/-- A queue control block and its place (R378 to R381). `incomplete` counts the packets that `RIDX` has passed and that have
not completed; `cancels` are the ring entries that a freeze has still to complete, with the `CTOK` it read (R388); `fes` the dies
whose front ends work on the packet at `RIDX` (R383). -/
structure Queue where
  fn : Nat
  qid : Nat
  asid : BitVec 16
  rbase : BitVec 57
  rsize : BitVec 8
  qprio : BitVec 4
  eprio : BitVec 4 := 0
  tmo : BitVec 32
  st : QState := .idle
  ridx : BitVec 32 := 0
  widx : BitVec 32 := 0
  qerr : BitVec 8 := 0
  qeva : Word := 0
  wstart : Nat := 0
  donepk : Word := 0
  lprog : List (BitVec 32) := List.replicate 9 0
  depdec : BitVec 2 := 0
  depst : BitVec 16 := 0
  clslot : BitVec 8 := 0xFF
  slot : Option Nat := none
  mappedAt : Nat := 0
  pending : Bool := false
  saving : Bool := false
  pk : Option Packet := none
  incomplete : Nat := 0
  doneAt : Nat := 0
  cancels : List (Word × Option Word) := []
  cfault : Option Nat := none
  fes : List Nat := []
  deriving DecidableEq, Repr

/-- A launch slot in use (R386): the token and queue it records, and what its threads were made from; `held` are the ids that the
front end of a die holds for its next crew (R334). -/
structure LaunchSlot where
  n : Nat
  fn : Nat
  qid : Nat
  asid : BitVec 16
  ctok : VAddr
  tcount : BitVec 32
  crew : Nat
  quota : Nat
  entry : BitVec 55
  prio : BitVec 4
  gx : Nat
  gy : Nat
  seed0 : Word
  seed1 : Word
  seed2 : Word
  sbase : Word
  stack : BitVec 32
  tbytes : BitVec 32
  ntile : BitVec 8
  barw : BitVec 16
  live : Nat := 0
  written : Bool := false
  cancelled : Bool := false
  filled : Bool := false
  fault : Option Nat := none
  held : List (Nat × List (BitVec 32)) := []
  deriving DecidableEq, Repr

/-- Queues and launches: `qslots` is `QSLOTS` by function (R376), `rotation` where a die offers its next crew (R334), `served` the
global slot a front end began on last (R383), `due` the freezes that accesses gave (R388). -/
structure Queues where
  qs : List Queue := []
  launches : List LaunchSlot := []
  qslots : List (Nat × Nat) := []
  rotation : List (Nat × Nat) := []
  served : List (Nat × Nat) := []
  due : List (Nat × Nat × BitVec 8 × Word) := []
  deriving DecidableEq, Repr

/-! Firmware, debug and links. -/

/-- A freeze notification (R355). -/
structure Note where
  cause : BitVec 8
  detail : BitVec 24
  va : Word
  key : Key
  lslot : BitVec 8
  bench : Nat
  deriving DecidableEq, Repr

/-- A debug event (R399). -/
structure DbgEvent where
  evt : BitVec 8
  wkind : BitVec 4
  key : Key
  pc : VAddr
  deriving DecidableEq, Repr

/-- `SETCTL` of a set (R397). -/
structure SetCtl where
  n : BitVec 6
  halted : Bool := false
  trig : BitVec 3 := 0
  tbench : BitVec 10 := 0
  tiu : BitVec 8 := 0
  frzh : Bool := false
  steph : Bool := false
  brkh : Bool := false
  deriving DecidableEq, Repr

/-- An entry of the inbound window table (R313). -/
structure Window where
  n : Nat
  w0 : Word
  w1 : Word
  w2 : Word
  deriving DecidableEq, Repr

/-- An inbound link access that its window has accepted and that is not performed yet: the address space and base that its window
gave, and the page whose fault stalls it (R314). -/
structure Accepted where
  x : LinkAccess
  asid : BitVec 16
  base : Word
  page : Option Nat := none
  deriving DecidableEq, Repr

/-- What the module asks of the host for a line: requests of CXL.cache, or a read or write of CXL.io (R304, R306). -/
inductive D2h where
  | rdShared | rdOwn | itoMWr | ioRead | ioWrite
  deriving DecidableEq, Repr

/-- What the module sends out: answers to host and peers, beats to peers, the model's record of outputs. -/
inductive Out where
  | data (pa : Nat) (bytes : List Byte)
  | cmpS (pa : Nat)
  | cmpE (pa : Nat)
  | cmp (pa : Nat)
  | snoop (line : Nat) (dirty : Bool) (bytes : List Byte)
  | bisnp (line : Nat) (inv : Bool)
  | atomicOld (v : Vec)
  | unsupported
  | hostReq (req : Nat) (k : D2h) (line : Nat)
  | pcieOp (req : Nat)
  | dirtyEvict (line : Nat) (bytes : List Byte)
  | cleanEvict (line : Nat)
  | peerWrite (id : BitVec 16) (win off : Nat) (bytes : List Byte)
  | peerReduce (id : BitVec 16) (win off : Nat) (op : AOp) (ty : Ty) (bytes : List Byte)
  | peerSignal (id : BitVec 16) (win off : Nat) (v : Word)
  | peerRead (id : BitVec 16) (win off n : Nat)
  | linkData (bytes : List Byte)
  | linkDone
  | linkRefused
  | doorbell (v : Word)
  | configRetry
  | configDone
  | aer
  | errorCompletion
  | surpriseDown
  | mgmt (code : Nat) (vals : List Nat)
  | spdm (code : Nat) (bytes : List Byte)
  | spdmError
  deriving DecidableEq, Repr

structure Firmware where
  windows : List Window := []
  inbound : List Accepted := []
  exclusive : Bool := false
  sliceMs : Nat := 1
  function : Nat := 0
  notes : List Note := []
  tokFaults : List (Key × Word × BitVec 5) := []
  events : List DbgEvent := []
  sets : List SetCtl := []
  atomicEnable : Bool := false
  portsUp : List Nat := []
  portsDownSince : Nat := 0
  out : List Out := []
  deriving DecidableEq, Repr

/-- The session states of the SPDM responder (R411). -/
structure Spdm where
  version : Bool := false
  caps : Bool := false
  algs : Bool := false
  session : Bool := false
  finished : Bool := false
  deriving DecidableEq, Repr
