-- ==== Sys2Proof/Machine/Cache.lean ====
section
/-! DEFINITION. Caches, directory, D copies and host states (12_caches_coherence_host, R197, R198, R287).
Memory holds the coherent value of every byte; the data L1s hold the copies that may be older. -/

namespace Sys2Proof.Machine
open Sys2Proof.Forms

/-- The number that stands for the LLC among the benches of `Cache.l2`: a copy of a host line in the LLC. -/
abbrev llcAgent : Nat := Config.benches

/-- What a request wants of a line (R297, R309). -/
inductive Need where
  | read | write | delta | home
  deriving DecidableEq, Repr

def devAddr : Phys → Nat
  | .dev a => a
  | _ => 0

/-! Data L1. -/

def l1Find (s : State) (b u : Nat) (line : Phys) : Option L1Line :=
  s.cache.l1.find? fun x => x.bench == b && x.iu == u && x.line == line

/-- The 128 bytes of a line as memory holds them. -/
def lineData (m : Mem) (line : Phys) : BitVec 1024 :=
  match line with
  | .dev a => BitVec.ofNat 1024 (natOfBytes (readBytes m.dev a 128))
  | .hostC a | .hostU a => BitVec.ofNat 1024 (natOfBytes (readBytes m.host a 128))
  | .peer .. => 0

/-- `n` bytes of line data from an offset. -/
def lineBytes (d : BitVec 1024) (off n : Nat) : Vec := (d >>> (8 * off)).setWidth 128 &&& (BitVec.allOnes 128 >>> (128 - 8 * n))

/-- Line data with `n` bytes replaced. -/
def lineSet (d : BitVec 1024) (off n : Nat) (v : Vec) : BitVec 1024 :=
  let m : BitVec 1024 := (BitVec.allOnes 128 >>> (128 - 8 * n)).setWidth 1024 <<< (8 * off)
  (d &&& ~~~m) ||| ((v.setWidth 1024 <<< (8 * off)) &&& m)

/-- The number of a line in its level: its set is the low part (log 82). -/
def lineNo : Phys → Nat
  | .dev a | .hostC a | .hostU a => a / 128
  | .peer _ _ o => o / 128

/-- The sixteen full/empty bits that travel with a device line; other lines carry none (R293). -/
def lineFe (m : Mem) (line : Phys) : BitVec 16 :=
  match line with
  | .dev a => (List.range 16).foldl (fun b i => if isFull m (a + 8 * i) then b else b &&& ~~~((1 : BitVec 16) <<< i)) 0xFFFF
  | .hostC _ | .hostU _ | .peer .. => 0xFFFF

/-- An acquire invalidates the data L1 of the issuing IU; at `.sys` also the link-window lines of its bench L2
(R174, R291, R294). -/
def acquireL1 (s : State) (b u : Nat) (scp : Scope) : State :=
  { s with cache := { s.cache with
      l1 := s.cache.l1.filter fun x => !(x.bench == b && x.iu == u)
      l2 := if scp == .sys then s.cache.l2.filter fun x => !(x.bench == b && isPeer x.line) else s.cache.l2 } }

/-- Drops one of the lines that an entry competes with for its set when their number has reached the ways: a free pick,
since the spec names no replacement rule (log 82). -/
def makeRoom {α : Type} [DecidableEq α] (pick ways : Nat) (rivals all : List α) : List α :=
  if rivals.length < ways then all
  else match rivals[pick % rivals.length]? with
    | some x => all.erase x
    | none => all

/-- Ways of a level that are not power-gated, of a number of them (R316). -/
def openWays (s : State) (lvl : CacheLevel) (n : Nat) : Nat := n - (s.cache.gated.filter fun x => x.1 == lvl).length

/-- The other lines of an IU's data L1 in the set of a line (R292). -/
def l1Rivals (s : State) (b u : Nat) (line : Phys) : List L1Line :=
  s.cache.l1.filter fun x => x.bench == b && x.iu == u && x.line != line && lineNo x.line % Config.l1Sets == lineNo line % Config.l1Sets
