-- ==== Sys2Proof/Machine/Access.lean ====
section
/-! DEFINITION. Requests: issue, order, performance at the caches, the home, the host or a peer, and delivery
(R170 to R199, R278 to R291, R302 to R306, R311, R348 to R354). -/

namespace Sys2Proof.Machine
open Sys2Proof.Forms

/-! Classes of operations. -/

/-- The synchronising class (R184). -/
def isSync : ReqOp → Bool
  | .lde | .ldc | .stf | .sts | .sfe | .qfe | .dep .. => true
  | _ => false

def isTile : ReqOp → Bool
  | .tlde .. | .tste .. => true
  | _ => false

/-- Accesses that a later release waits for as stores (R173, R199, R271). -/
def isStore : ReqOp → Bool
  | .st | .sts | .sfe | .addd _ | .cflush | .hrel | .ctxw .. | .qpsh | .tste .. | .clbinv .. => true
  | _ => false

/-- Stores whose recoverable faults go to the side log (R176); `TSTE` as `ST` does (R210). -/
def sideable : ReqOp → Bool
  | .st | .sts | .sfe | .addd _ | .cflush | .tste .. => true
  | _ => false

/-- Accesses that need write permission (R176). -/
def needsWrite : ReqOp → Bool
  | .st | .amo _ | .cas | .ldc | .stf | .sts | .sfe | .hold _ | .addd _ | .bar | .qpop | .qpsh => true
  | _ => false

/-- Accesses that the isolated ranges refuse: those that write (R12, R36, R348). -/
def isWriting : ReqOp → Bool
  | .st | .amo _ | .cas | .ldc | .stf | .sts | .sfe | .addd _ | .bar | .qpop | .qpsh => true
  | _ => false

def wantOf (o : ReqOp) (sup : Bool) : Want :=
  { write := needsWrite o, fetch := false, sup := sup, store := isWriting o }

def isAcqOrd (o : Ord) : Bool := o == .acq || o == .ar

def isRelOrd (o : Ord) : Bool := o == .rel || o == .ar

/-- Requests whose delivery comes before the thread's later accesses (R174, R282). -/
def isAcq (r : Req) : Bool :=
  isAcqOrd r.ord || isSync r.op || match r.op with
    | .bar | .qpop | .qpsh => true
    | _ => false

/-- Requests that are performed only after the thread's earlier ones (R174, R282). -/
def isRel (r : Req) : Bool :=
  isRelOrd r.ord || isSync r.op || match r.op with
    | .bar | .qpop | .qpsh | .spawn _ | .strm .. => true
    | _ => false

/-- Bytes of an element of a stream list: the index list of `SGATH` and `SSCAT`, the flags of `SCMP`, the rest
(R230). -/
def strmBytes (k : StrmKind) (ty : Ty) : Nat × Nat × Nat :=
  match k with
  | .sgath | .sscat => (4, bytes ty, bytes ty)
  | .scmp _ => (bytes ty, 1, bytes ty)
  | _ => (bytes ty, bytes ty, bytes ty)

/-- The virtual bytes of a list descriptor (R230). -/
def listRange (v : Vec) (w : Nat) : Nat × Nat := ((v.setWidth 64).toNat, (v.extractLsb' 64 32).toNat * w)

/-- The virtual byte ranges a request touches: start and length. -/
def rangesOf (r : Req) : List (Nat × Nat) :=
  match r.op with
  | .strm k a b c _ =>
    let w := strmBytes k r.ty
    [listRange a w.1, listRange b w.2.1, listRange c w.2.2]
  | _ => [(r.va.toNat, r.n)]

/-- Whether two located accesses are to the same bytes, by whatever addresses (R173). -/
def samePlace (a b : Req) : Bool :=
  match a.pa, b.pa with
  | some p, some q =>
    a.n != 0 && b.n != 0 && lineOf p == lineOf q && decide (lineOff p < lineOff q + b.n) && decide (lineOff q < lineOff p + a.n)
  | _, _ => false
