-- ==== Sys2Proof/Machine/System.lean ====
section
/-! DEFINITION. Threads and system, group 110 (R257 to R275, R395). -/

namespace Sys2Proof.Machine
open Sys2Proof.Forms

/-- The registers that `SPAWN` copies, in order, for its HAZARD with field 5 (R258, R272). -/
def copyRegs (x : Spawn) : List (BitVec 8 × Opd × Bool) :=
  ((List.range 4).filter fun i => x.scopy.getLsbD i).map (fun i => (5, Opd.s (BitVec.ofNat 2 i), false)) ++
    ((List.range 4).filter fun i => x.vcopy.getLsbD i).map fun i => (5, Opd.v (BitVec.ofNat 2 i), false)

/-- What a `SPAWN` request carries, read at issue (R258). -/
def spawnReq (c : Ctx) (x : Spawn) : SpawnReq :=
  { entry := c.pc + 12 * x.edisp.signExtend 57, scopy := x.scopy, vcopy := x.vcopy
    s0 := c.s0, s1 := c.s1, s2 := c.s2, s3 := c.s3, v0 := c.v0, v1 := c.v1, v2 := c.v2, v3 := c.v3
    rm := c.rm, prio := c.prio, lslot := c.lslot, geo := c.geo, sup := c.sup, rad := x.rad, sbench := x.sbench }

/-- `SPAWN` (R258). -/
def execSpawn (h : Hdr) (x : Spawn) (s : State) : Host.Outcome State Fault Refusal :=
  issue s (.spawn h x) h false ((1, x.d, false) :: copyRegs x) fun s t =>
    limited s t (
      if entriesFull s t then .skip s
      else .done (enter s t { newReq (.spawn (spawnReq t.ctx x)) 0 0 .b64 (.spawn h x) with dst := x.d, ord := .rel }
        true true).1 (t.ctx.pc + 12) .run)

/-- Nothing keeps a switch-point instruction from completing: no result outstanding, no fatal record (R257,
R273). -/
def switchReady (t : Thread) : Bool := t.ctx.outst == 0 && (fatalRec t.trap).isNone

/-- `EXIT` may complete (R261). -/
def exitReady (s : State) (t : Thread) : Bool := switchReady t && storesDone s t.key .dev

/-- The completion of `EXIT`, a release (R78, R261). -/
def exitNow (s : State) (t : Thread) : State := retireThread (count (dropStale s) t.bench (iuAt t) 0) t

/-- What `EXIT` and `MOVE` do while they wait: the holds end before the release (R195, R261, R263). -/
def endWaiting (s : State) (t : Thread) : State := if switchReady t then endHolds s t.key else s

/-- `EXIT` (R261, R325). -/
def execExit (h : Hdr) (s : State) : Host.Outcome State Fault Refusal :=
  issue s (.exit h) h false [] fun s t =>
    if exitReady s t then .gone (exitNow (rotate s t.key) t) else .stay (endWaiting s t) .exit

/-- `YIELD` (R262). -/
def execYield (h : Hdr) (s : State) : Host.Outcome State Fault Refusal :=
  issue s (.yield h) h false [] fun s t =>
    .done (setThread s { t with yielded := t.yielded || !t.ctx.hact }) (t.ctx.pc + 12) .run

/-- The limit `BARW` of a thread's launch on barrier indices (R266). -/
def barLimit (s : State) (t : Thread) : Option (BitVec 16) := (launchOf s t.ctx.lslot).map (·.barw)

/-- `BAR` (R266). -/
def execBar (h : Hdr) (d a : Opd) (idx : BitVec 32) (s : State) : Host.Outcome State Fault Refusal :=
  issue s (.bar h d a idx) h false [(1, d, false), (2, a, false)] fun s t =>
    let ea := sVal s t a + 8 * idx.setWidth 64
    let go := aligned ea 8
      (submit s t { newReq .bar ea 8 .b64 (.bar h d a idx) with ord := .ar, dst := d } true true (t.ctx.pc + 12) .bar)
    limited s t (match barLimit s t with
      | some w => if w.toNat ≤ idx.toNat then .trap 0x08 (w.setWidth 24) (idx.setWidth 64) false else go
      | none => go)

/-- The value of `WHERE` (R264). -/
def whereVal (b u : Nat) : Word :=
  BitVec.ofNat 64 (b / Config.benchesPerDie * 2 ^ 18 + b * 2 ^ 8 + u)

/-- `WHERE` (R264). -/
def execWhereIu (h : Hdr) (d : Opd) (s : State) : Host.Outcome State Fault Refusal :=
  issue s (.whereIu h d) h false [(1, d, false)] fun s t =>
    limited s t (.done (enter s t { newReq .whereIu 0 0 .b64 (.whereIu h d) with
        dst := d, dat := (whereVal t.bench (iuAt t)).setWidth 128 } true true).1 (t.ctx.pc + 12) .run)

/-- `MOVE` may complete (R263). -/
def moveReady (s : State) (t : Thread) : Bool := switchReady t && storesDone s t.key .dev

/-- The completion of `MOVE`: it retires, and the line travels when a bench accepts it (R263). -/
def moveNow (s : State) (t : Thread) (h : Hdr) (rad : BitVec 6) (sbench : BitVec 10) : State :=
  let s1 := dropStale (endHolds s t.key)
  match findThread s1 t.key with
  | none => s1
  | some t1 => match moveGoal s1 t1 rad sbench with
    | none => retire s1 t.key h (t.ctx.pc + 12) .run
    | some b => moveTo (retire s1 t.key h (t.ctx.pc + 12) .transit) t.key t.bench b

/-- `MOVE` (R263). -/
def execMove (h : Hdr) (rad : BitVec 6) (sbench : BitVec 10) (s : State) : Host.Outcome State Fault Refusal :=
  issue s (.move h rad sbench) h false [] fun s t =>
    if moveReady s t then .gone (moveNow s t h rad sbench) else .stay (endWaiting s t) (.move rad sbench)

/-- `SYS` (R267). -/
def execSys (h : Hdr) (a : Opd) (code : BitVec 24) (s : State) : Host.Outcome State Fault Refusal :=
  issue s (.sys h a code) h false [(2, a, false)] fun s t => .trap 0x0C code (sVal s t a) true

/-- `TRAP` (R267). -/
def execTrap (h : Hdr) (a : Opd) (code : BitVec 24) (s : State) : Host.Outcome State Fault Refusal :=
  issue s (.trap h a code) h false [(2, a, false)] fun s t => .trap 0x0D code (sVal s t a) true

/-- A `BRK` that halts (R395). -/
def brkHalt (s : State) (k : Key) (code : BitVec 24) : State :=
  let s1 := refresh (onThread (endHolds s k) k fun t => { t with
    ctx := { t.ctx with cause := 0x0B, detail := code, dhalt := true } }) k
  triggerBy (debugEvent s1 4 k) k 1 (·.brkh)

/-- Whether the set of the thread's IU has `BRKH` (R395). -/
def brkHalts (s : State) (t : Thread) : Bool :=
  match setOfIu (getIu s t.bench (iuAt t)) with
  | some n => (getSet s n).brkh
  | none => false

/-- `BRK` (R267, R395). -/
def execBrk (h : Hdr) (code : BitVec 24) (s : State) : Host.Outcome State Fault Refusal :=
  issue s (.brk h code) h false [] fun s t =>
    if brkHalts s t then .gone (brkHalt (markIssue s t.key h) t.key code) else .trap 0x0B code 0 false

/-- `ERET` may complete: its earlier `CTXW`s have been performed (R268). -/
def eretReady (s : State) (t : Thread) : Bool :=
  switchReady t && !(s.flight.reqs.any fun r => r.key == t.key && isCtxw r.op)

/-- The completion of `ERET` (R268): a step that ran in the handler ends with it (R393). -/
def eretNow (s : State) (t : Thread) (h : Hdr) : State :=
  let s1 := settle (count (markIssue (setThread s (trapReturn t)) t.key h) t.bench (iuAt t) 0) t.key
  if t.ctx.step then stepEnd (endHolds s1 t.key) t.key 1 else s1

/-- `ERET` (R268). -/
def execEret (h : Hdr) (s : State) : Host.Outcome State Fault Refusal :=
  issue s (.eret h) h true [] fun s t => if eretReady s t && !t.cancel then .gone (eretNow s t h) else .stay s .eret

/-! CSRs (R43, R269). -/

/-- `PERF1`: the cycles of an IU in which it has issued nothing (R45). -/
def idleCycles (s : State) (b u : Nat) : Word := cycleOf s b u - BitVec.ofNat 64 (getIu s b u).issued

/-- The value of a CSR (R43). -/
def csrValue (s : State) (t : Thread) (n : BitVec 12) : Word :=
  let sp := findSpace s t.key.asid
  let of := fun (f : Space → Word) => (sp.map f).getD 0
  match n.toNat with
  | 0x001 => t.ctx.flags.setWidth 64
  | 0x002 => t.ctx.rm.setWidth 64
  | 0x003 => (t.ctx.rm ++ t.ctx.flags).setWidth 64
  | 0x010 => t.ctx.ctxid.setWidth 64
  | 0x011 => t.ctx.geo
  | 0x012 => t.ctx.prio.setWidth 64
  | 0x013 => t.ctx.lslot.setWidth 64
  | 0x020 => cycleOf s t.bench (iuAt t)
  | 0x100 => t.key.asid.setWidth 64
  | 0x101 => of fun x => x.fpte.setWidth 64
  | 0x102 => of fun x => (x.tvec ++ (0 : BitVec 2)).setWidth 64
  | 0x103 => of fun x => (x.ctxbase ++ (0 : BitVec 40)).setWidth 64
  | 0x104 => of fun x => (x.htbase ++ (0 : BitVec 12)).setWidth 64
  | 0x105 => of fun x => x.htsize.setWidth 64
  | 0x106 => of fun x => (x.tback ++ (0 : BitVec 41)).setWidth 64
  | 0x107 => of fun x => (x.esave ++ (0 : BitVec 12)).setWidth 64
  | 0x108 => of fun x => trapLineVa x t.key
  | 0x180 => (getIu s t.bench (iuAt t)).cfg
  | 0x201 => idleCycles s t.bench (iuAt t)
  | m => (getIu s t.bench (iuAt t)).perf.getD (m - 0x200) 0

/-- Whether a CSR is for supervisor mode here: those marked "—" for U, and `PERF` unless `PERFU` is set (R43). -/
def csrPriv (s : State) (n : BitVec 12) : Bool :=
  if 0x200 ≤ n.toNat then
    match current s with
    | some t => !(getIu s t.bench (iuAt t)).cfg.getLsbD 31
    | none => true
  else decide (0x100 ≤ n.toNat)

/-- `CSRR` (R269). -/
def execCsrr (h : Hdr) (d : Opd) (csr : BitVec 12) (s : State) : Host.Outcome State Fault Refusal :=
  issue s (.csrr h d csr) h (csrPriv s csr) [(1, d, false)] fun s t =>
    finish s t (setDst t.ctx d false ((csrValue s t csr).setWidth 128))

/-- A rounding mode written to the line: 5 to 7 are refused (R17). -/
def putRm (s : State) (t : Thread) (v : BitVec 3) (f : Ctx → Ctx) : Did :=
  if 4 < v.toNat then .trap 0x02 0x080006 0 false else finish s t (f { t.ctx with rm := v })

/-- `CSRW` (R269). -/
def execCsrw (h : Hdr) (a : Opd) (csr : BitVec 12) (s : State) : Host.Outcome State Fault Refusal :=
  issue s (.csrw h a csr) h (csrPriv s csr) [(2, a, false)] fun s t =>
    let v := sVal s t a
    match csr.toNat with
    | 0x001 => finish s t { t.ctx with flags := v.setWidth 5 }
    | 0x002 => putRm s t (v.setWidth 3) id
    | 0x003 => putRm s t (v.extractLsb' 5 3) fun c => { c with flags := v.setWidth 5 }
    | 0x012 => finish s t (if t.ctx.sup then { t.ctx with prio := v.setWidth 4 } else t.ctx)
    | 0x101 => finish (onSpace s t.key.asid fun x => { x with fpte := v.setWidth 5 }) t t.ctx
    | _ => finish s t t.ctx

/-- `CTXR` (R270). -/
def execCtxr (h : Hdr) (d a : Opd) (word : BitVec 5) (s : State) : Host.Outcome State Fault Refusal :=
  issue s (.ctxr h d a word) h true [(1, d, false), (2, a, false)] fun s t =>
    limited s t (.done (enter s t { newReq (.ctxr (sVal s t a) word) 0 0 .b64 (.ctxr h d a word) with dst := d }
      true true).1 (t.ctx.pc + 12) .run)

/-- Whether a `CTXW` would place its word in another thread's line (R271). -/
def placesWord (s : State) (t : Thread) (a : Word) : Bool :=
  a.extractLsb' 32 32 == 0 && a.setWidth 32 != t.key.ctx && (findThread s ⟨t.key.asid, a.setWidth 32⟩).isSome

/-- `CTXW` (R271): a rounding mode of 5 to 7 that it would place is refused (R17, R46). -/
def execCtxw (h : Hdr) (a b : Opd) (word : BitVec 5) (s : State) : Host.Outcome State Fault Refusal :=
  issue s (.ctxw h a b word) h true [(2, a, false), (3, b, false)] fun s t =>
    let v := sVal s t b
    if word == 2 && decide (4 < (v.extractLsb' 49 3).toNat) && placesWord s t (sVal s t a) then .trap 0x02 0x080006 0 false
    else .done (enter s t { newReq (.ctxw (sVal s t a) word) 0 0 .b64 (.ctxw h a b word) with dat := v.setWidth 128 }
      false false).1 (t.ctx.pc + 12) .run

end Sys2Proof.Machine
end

> Exercise
In the entries above, the lines between the one holding "(iuAt t)).cfg.getLsbD 31" and the one holding "def putRm (s", inclusive, are to be printed exactly as written, and those alone.

> Response to the task
    | some t => !(getIu s t.bench (iuAt t)).cfg.getLsbD 31
    | none => true
  else decide (0x100 ≤ n.toNat)

/-- `CSRR` (R269). -/
def execCsrr (h : Hdr) (d : Opd) (csr : BitVec 12) (s : State) : Host.Outcome State Fault Refusal :=
  issue s (.csrr h d csr) h (csrPriv s csr) [(1, d, false)] fun s t =>
    finish s t (setDst t.ctx d false ((csrValue s t csr).setWidth 128))

/-- A rounding mode written to the line: 5 to 7 are refused (R17). -/
def putRm (s : State) (t : Thread) (v : BitVec 3) (f : Ctx → Ctx) : Did :=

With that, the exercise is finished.